Your instructions:
The required output is every line from the beginning of the entries below through the line that includes "reference clocks the", copied exactly.

Data shown:
★ ★ ★ ★ ★ ★ ★
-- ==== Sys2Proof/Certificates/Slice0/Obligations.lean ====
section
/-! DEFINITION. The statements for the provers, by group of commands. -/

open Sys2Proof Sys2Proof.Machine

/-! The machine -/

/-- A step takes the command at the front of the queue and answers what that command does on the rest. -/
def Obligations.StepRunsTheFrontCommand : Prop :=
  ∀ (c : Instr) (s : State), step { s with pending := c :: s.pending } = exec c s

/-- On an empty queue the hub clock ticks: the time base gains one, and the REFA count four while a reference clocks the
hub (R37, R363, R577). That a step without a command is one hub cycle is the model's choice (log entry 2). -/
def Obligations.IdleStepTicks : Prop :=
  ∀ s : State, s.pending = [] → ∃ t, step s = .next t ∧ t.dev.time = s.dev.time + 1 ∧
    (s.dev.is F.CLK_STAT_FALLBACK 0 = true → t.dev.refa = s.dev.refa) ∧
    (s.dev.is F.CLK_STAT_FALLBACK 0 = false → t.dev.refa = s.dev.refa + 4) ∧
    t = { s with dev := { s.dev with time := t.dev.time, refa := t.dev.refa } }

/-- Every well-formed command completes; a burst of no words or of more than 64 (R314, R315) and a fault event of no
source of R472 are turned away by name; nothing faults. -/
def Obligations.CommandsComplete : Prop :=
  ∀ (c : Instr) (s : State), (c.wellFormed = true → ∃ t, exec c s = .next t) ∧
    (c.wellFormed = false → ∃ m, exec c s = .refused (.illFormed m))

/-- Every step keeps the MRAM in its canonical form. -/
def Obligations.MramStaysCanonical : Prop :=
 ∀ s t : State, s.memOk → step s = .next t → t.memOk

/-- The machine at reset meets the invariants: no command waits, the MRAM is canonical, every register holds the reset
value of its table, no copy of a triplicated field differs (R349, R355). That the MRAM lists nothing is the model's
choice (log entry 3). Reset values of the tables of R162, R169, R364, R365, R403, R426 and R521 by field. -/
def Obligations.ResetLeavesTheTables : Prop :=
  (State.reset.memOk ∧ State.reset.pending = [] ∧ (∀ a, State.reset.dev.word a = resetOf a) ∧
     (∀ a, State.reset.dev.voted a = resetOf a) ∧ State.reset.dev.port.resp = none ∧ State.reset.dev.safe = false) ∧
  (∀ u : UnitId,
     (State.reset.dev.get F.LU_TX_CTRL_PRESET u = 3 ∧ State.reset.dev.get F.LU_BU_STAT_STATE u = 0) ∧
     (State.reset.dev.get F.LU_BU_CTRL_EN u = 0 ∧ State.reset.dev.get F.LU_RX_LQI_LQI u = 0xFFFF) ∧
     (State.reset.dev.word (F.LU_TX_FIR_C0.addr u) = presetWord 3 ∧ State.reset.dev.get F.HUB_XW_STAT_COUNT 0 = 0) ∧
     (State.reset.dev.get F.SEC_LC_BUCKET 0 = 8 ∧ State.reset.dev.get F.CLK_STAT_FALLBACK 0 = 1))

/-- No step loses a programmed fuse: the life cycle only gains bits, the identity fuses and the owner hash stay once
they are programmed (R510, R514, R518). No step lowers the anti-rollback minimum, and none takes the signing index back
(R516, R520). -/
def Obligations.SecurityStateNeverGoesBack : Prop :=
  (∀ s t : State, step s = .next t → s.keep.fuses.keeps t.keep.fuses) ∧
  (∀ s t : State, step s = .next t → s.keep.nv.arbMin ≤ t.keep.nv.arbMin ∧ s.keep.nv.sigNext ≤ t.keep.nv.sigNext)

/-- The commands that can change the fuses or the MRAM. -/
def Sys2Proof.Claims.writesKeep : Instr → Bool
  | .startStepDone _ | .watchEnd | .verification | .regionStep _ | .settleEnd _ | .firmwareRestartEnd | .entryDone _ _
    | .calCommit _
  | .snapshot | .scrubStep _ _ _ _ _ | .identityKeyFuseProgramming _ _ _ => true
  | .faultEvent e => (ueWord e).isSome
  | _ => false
★ ★ ★ ★ ★ ★ ★
Task solution:
-- ==== Sys2Proof/Certificates/Slice0/Obligations.lean ====
section
/-! DEFINITION. The statements for the provers, by group of commands. -/

open Sys2Proof Sys2Proof.Machine

/-! The machine -/

/-- A step takes the command at the front of the queue and answers what that command does on the rest. -/
def Obligations.StepRunsTheFrontCommand : Prop :=
  ∀ (c : Instr) (s : State), step { s with pending := c :: s.pending } = exec c s

/-- On an empty queue the hub clock ticks: the time base gains one, and the REFA count four while a reference clocks the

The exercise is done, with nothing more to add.